<<<<
/-- The measured loads: line in 0.25 mA, power in mW, aux in mA (R91). -/
def measuredLine (s : State) : Nat :=
  (List.range 8).foldl (fun acc f => acc + leaveMeasure s (129 + f) 6000) 0

def grantSum (s : State) (f : LGrant → Nat) : Nat := s.lve.grants.foldl (fun acc g => acc + f g) 0

/-- Budgets and committed loads computed anew. -/
def leaveLoads (s : State) : State :=
  let sc := leaveScale s
  { s with lve := { s.lve with ran := true, scaleNum := sc.1, scaleDen := sc.2, budL := fullLine s, budP := fullPower s, budA := fullAux, comL := measuredLine s + 4 * grantSum s (·.line), comP := leaveMeasure s 150 (fullPower s) + grantSum s (·.power), comA := leaveMeasure s 146 750 + grantSum s (·.aux) } }

/-- A request fits one currency: the committed load plus its cost does not exceed the budget (R92). -/
def fitsOne (cost com budNum budDen : Nat) : Bool := (com + cost) * budDen ≤ budNum

/-- A request fits (R92). -/
def fits (l : Lve) (r : LReq) : Bool :=
  fitsOne (4 * r.line) l.comL (4 * l.budL * l.scaleNum) l.scaleDen
    && fitsOne r.power l.comP (l.budP * l.scaleNum) l.scaleDen && fitsOne r.aux l.comA l.budA 1

/-- A currency is overdrawn (R102). -/
def overdrawnL (l : Lve) : Bool := 4 * l.budL * l.scaleNum < l.comL * l.scaleDen
def overdrawnP (l : Lve) : Bool := l.budP * l.scaleNum < l.comP * l.scaleDen
def overdrawnA (l : Lve) : Bool := l.budA < l.comA

/-- One currency's notice on a change, and the count of episodes. -/
def overNotice (s : State) (was is : Bool) (name : String) : State :=
  if is && !was then
    notify { s with lve := { s.lve with nOver := satInc 65535 s.lve.nOver } } "LEAVE.OVERDRAWN" none ("CURRENCY=" ++ name)
  else if was && !is then notify s "LEAVE.CLEAR" none ("CURRENCY=" ++ name)
  else s

/-- LEAVE.OVERDRAWN and LEAVE.CLEAR. -/
def leaveOver (s : State) : State :=
  let l := s.lve
  let a := overdrawnL l
  let b := overdrawnP l
  let c := overdrawnA l
  let s := overNotice s l.overL a "LINE"
  let s := overNotice s l.overP b "POWER"
  let s := overNotice s l.overA c "AUX"
  { s with lve := { s.lve with overL := a, overP := b, overA := c } }

/-- A decision as the journal takes it (Table JRN-2): 1 grant, 2 deferral, 3 refusal, 4 timeout, 5 return, 6 calm break,
7 withdrawal.  The word of a reason has no stated codes: a free value. -/
def leaveLog (s : State) (h : Holder) (op ev : Nat) : State :=
  let bits := holderCode h + 64 * op + 1024 * ev
  if ev = 2 || ev = 3 then jrnPut (drawn s) 5 bits [(freeBits 32 s).toNat] else jrnPut s 5 bits

/-! ### Arrival and refusal (R93, R95, R97) -/

/-- An answer for a holder, at the next boundary (R94). -/
def leaveAnswer (s : State) (h : Holder) (a : LAnswer) (cmd : Option Nat) : State :=
  { s with lve := { s.lve with answers := s.lve.answers ++ [⟨h, a, s.epoch + 1, cmd⟩] } }

/-- Whether an operation's command carries a tag (R95); a calibration serves every CAL command that waits for it. -/
def taggedReq (s : State) (r : LReq) : Bool :=
  if r.h = .cal then s.vil.outs.any fun o => o.work = .cal && o.tag != none
  else match r.cmd.bind (findOut s) with | some o => o.tag != none | none => false

/-- A refusal at once (R95). -/
def leaveRefuse (s : State) (r : LReq) (why : String) : State :=
  let s := leaveLog { s with lve := { s.lve with nRefused := satInc 65535 s.lve.nRefused } } r.h r.op 3
  let s := if taggedReq s r then s
    else notify s "LEAVE.REFUSED" none ("HOLDER=" ++ holderName r.h ++ " OP=" ++ natStr r.op ++ " REASON=" ++ why)
  leaveAnswer s r.h (.refused why) r.cmd

/-- A request stands before another: by class, then by arrival (R93). -/
def reqBefore (a b : LReq) : Bool :=
  classIdx a.cls < classIdx b.cls || (classIdx a.cls = classIdx b.cls && a.serial < b.serial)

def reqInsert (r : LReq) : List LReq → List LReq
  | [] => [r]
  | a :: l => if reqBefore r a then r :: a :: l else a :: reqInsert r l

/-- A request's cost exceeds a budget at s = 1 with no measured load (R95). -/
def overCost (s : State) (r : LReq) : Bool :=
  fullLine s < r.line || fullPower s < r.power || fullAux < r.aux

/-- A request reaches Lamplighter: it replaces the holder's queued request, joins the queue, or is refused. -/
def leaveArrive (s : State) (r : LReq) : State :=
  if overCost s r then leaveRefuse s r "COST"
  else match s.lve.queue.find? (·.h = r.h) with
    | some q =>
      let n := { r with cls := higherClass q.cls r.cls, serial := q.serial, arrival := q.arrival, waited := q.waited, defers := q.defers, why := q.why }
      { s with lve := { s.lve with queue := reqInsert n (s.lve.queue.filter (·.h != r.h)) } }
    | none =>
      if 64 ≤ s.lve.queue.length then leaveRefuse s r "FULL"
      else { s with lve := { s.lve with queue := reqInsert { r with serial := s.lve.serial, arrival := s.now } s.lve.queue, serial := s.lve.serial + 1 } }

/-- The place of a sender among the requests of one boundary: WORK0, WORK1, then KEEPER's holders by code (R93). -/
def senderKey : Holder → Nat
  | .lantern => 0 | .drive _ => 1 | h => 2 + holderCode h

/-- The requests posted for this boundary, in the order of their senders. -/
def leaveDue (s : State) : List LReq :=
  let l := (s.lve.posted.filter fun p => p.1 ≤ s.epoch).map (·.2)
  l.mergeSort fun a b => senderKey a.h ≤ senderKey b.h

def leaveDelivered (s : State) : State :=
  let gone := (s.lve.withdraws.filter fun p => p.1 ≤ s.epoch).map (·.2)
  let s := (s.lve.queue.filter fun r => gone.contains r.h).foldl (fun s r => leaveLog s r.h r.op 7) s
  let s := { s with lve := { s.lve with queue := s.lve.queue.filter fun r => !gone.contains r.h, withdraws := s.lve.withdraws.filter fun p => !(p.1 ≤ s.epoch) } }
  let l := leaveDue s
  l.foldl leaveArrive { s with lve := { s.lve with posted := s.lve.posted.filter fun p => !(p.1 ≤ s.epoch) } }

/-! ### The ends of grants (R93, R100, R106) -/

def grantEnd (g : LGrant) : Nat := g.start + g.dur * tickMs

def grantOver (s : State) (g : LGrant) : Bool := (g.returned && g.retAt < s.epoch) || grantEnd g ≤ s.now

/-- CHARGE stops at the end of its grant; trickle charging resumes (R65, R100). -/
def chargeEnds (s : State) : State :=
  if s.pwr.fast then { s with pwr := { s.pwr with fast := false, trickle := mayCharge s } } else s

/-- Every grant that has run out or was returned ends. -/
def grantsEnd (s : State) : State :=
  let gone := s.lve.grants.filter (grantOver s)
  let s' := { s with lve := { s.lve with grants := s.lve.grants.filter fun g => !grantOver s g } }
  if gone.any fun g => g.h = .charge then chargeEnds s' else s'

/-! ### The decision (R93, Table LVE-2) -/

def calmHeld (l : Lve) : Bool := l.grants.any (·.calm)
def windowOpen (l : Lve) : Bool := l.grants.any (·.inrush)

/-- The stagger has elapsed for a class (R98, R110). -/
def staggerOver (s : State) (c : LClass) : Bool :=
  match s.lve.lastInrush with
  | none => true
  | some t =>
    if c = .urgent then s.lve.stagUDone || t + cfgTicks s leaveObj "STAGGERU" ≤ s.now
    else s.lve.stagDone || t + cfgTicks s leaveObj "STAGGER" ≤ s.now

/-- A request of this class stands behind one that a currency blocks. -/
def behind (blocked : Option LClass) (c : LClass) : Bool :=
  match blocked with | some b => classIdx b ≤ classIdx c | none => false

/-- The row of Table LVE-2 for a request: the reason of its deferral, or none where it is granted.  A request whose holder
has a grant in force waits for its end (R97). -/
def leaveVerdict (s : State) (blocked : Option LClass) (ahead : List LReq) (r : LReq) : Option String :=
  let l := s.lve
  if l.scaleNum = 0 then some "MAINS"
  else if r.cls = .service && l.sagK then some "SAG"
  else if r.h = .bist && s.tst.x200 then some "-"
  else if l.grants.any (fun g => g.h = r.h) then some "GRANT"
  else if !fits l r || 32 ≤ l.grants.length then some "BUDGET"
  else if behind blocked r.cls then some "BEHIND"
  else if r.inrush && !staggerOver s r.cls then some "STAGGER"
  else if r.calm && (windowOpen l || ahead.any (·.inrush)) then some "INRUSH"
  else if r.inrush && (r.cls = .routine || r.cls = .service) && calmHeld l then some "CALM"
  else none

/-- The calm breaks of an inrush grant (R99): one for each calm grant in force, naming its holder (DESIGN CHOICE, log
86). -/
def calmBreak (s : State) : State :=
  (s.lve.grants.filter (·.calm)).foldl (fun s g => leaveAnswer (leaveLog { s with lve := { s.lve with nCalm := satInc 65535 s.lve.nCalm } } g.h g.op 6) g.h .calmBreak g.cmd) s

/-- A grant: its costs join the committed loads. -/
def leaveGrant (s : State) (r : LReq) : State :=
  let s := if r.inrush then
      calmBreak { s with lve := { s.lve with lastInrush := some s.now, lastOp := r.op, lastHolder := some r.h, stagDone := false, stagUDone := false } }
    else s
  let l := s.lve
  let g : LGrant := { h := r.h, op := r.op, cls := r.cls, line := r.line, power := r.power, aux := r.aux, inrush := r.inrush, calm := r.calm, start := s.now, dur := r.dur, cmd := r.cmd }
  let s := { s with lve := { l with grants := l.grants ++ [g], comL := l.comL + 4 * r.line, comP := l.comP + r.power, comA := l.comA + r.aux, nGrant := satInc 0xFFFFFFFF l.nGrant } }
  leaveAnswer (leaveLog s r.h r.op 1) r.h .granted r.cmd

/-- The walk over the queue: `ahead` are the requests deferred so far. -/
def leaveWalk : List LReq → State → Option LClass → List LReq → State × List LReq
  | [], s, _, ahead => (s, ahead)
  | r :: l, s, blocked, ahead =>
    match leaveVerdict s blocked ahead r with
    | none => leaveWalk l (leaveGrant s r) blocked ahead
    | some why =>
      let blocked := if why = "BUDGET" && blocked = none then some r.cls else blocked
      let s := if r.defers = 1 then leaveLog s r.h r.op 2 else s
      leaveWalk l s blocked (ahead ++ [{ r with why := why, defers := r.defers + 1 }])

/-- Whether a request's wait timer runs: a SERVICE timer stops while a SAG mark is open and while mains is absent
(Table LVE-2, R103). -/
def waitRuns (l : Lve) (r : LReq) : Bool := r.cls != .service || !(l.sagK || l.scaleNum = 0)

/-- One millisecond of waiting for every request that stood in the queue before this boundary. -/
def leaveWaited (s : State) : State :=
  { s with lve := { s.lve with queue := s.lve.queue.map fun r => if waitRuns s.lve r then { r with waited := r.waited + 1 } else r } }

/-- Lamplighter's part of an epoch boundary, after the deliveries. -/
def leaveBoundary (s : State) : State :=
  let s := grantsEnd s
  let s := leaveLoads s
  let s := leaveOver s
  let s := leaveDelivered (leaveWaited s)
  let p := leaveWalk s.lve.queue s none []
  { p.1 with lve := { p.1.lve with queue := p.2 } }

/-- A holder's leave has been granted, be the answer still on its way (R225). -/
def holderGranted (s : State) (h : Holder) : Bool := s.lve.grants.any fun g => g.h = h && !g.returned

/-! ### The rows of the table -/

/-- LEAVE_REQUEST: a holder's request reaches Lamplighter; nothing for a drive whose start is not heavy (R87). -/
def execLeaveRequest (h : Holder) (cls : LClass) (dur : Nat) (s : State) : Host.Outcome State Fault Refusal :=
  .next (if !coreRuns s then s
    else match leaveReq s h cls dur none with
      | some r => leaveArrive s r
      | none => s)

/-- The wait limit of a class in ms (R96). -/
def waitLimit (s : State) : LClass → Option Nat
  | .urgent => none
  | .manual => some (cfgMilli s leaveObj "WAITMAN")
  | .routine => some (cfgMilli s leaveObj "WAITROUT")
  | .service => some (cfgMilli s leaveObj "WAITSERV")

/-- A request ends with a timeout (R96). -/
def leaveTimesOut (s : State) (r : LReq) : State :=
  let s := leaveLog { s with lve := { s.lve with queue := s.lve.queue.filter (·.h != r.h), nTimeout := satInc 65535 s.lve.nTimeout } } r.h r.op 4
  let s := if taggedReq s r then s
    else notify s "LEAVE.TIMEOUT" none ("HOLDER=" ++ holderName r.h ++ " OP=" ++ natStr r.op)
  leaveAnswer s r.h .timeout r.cmd

/-- LEAVE_TIMEOUT: the holder's request has waited as long as its class may. -/
def execLeaveTimeout (h : Holder) (s : State) : Host.Outcome State Fault Refusal :=
  .next (match s.lve.queue.find? (·.h = h) with
    | some r => match waitLimit s r.cls with
      | some n => if n ≤ r.waited then leaveTimesOut s r else s
      | none => s
    | none => s)


/-- A holder's grant is marked as over: it ends at the next boundary. -/
def grantMark (s : State) (h : Holder) : State :=
  { s with lve := { s.lve with grants := s.lve.grants.map fun g => if g.h = h then { g with returned := true, retAt := if g.returned then g.retAt else s.epoch } else g } }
>>>>
▶ _About this exercise_:
Each line between the start of the listing above and the line containing "(List.range 8).foldl (fun", with both ends counted, is to be set down unchanged.

▶ _Task result_:
/-- The measured loads: line in 0.25 mA, power in mW, aux in mA (R91). -/
def measuredLine (s : State) : Nat :=
  (List.range 8).foldl (fun acc f => acc + leaveMeasure s (129 + f) 6000) 0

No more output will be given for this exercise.